Using IPv6 with prefixes shorter than a /64 on a LAN

Ray Soucy rps at maine.edu
Wed Jan 26 09:55:56 CST 2011


I think we're losing focus on the discussion here.

The core issue here is that ND tables have a finite size, just like
ARP tables.  Making an unsolicited request to a subnet will cause ND
on the router to try and reach find the host.

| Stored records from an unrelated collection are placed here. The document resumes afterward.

-- ==== Sys2Proof/Tests/Slice0.lean ====
section
/-! SUPPORT. Small tests, one step each: expected results come from the spec's vectors (95_test_vectors.md) and rules. After them, for
every statement of the certificate that has hypotheses, one theorem that meets them, at the boundary values of each clause. -/

namespace Sys2Proof.Tests
open Sys2Proof.Machine

/-! ### Helpers -/

/-- A unit of capacities `b` and `n` with given request registers. -/
def unit (b n : Nat) (q : Request) : State :=
  { cfg := { bufCapacity := b, setCapacity := n }, req := q, resp := {}, faulted := false, refused := false, script := [], seen := [] }

/-- A unit of the capacities the spec's vectors allow. -/
def at100 (q : Request) : State := unit 100 5 q

/-- A unit about to make the given host moves. -/
def doing (ms : List HostMove) (q : Request := {}) (p : Response := {}) : State :=
  { at100 q with script := ms, resp := p }

/-- The response registers a next state holds. -/
def respOf : Out → Option Response
  | .next t => some t.resp
  | _ => none

/-- Which fault a step takes, by the name of R171 to R174. -/
def faultName : Out → String
  | .fault (.unwrittenRequest _) => "UNWRITTEN_REQUEST"
  | .fault (.illegalCommand _) => "ILLEGAL_COMMAND"
  | .fault (.precondition _ _) => "PRECONDITION"
  | .fault (.illegalOperand _) => "ILLEGAL_OPERAND"
  | _ => "none"

/-- A step is refused for its capacity (R176). -/
def isCapacity : Out → Bool
  | .refused (.capacity _) => true
  | _ => false

/-- The status code a next state holds. -/
def statusOf : Out → Option Byte
  | .next t => t.resp.status
  | _ => none

theorem next_of_statusOf {o : Out} {c : Byte} (h : statusOf o = some c) : ∃ t, o = .next t ∧ t.resp.status = some c := by
  cases o <;> first | exact ⟨_, rfl, h⟩ | cases h

theorem refused_of_isCapacity {o : Out} (h : isCapacity o = true) : ∃ u, o = .refused (.capacity u) := by
  cases o with
  | refused r => cases r <;> first | exact ⟨_, rfl⟩ | cases h
  | _ => cases h

/-- Header registers as the vectors write them: {LEN, TYPE, FLAGS, SID}. -/
def hdr (len : Word) (type flags : Byte) (sid : Word) : HeaderReg :=
  HeaderReg.of { len := len, type := type, flags := flags, sid := sid }

/-- The block of L2-5. -/
def blk : Bytes := [0x82#8, 0x86#8, 0x84#8]

/-- The data of L2-6. -/
def dat : Bytes := [0x68#8, 0x65#8, 0x6C#8, 0x6C#8, 0x6F#8]

/-- The setting list of L1-1. -/
def set3 : List Setting := [⟨3#16, 100#32⟩, ⟨4#16, 1073741824#32⟩, ⟨2#16, 0#32⟩]

/-- The payload of L1-1. -/
def pay18 : Bytes :=
  [0x00#8, 0x03#8, 0x00#8, 0x00#8, 0x00#8, 0x64#8, 0x00#8, 0x04#8, 0x40#8, 0x00#8, 0x00#8, 0x00#8,
    0x00#8, 0x02#8, 0x00#8, 0x00#8, 0x00#8, 0x00#8]

/-- Every request register written, with values every command accepts. -/
def allWritten : Request :=
  { hdrIn := hdr 18#32 4#8 0#8 0#32, bufIn := some pay18, valIn := some 5#32, kindIn := some 1#16, ackIn := some true
    esIn := some true, ehIn := some false, setIn := some set3 }

/-! ### Well-formedness: an ill-formed term for each check -/

theorem test_wf_commands : ∀ i : Instr, i.wf = true := by intro i; cases i <;> rfl
theorem test_wf_config_accepts : Config.wf ⟨9, 1⟩ = true ∧ Config.wf ⟨2 ^ 32 - 1, 1⟩ = true := by decide
theorem test_wf_config_refuses_small_buffer : Config.wf ⟨8, 1⟩ = false := by decide
theorem test_wf_config_refuses_large_buffer : Config.wf ⟨2 ^ 32, 1⟩ = false := by decide
theorem test_wf_config_refuses_empty_list : Config.wf ⟨9, 0⟩ = false := by decide
theorem test_wf_setting_accepts : Setting.wf ⟨0#16, 5#32⟩ = true ∧ Setting.wf ⟨6#16, 5#32⟩ = true := by decide
theorem test_wf_setting_refuses_kind_7 : Setting.wf ⟨7#16, 5#32⟩ = false := by decide

/-! ### Decoding: each word written out from R86 -/

theorem test_decode_readU24 : decode [0b00000001#8] = .ok (.readU24, []) := by rfl
theorem test_decode_writeU24 : decode [0b00000010#8] = .ok (.writeU24, []) := by rfl
theorem test_decode_readU31 : decode [0b00000011#8] = .ok (.readU31, []) := by rfl
theorem test_decode_writeU31 : decode [0b00000100#8] = .ok (.writeU31, []) := by rfl
theorem test_decode_hdrEnc : decode [0b00010000#8] = .ok (.hdrEnc, []) := by rfl
theorem test_decode_hdrDec : decode [0b00010001#8] = .ok (.hdrDec, []) := by rfl
theorem test_decode_setEnc : decode [0b00100000#8] = .ok (.setEnc, []) := by rfl
theorem test_decode_setDec : decode [0b00100001#8] = .ok (.setDec, []) := by rfl
theorem test_decode_settingsEnc : decode [0b00110000#8] = .ok (.settingsEnc, []) := by rfl
theorem test_decode_settingsDec : decode [0b00110001#8] = .ok (.settingsDec, []) := by rfl
theorem test_decode_headersEnc : decode [0b01000000#8] = .ok (.headersEnc, []) := by rfl
theorem test_decode_headersDec : decode [0b01000001#8] = .ok (.headersDec, []) := by rfl
theorem test_decode_dataEnc : decode [0b01010000#8] = .ok (.dataEnc, []) := by rfl
theorem test_decode_dataDec : decode [0b01010001#8] = .ok (.dataDec, []) := by rfl

/-- R87's ranges at their edges. -/
theorem test_decode_illegal_edges :
    ([0x00#8, 0x05#8, 0x0F#8, 0x12#8, 0x1F#8, 0x22#8, 0x2F#8, 0x32#8, 0x3F#8, 0x42#8, 0x4F#8, 0x52#8, 0xFF#8].all
      fun w => (decodeWord w).isNone) = true := by decide

/-- R87 counts 242 illegal words. -/
theorem test_decode_illegal_count :
    ((List.range 256).filter fun n => (decodeWord (BitVec.ofNat 8 n)).isNone).length = 242 := by decide +kernel
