-- ==== Sys2Proof/WellFormed.lean ====
section
/-! DEFINITION. Which operations are well formed under a configuration (spec 30_encoding.md R81, R90, R94). -/

namespace Sys2Proof

/-- A SYNC_FRAME carries exactly LED_COUNT pixel records (R81); a DESYNC_FRAME is N bytes that do not begin with the
magic sequence (R90, R94); the other operations have no operand. -/
def Instr.wellFormed (c : Config) : Instr → Bool
  | .syncFrame _ _ px => px.length == c.ledCount
  | .desyncFrame bs => bs.length == c.frameLen && bs.take 6 != Config.magic
  | .xchg => true
  | .validate => true
  | .mcmp => true
  | .seqchk => true
  | .diagSeq => true
  | .sequpd => true
  | .unpk1 => true
  | .emit1 => true
  | .ser => true
  | .pad => true
  | .put => true
  | .scanadv => true
  | .resync => true
  | .diagDesync => true
  | .reinit => true
  | .unpack => true
  | .render => true
  | .cycle => true

end Sys2Proof
end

This can be a problem with subnets as small as 1024 (I constantly find
people using Linux-based routers, for example, running with the kernel
default ARP table of 127 instead of bumping it up to a sane and
network appropriate level).

I don't believe that using smaller IPv6 prefixes is an appropriate
response to the problem.  In time, we will likely see protection
mechanisms come from vendors.  Perhaps disabling the ability for
routers to solicit ND and just depend on connected hosts to announce
their presence would be sufficient.  Perhaps not.  It is something
that needs to be looked into, just like DAD DoS attacks, and rogue RA
on the LAN.  But it has little to do with prefix length.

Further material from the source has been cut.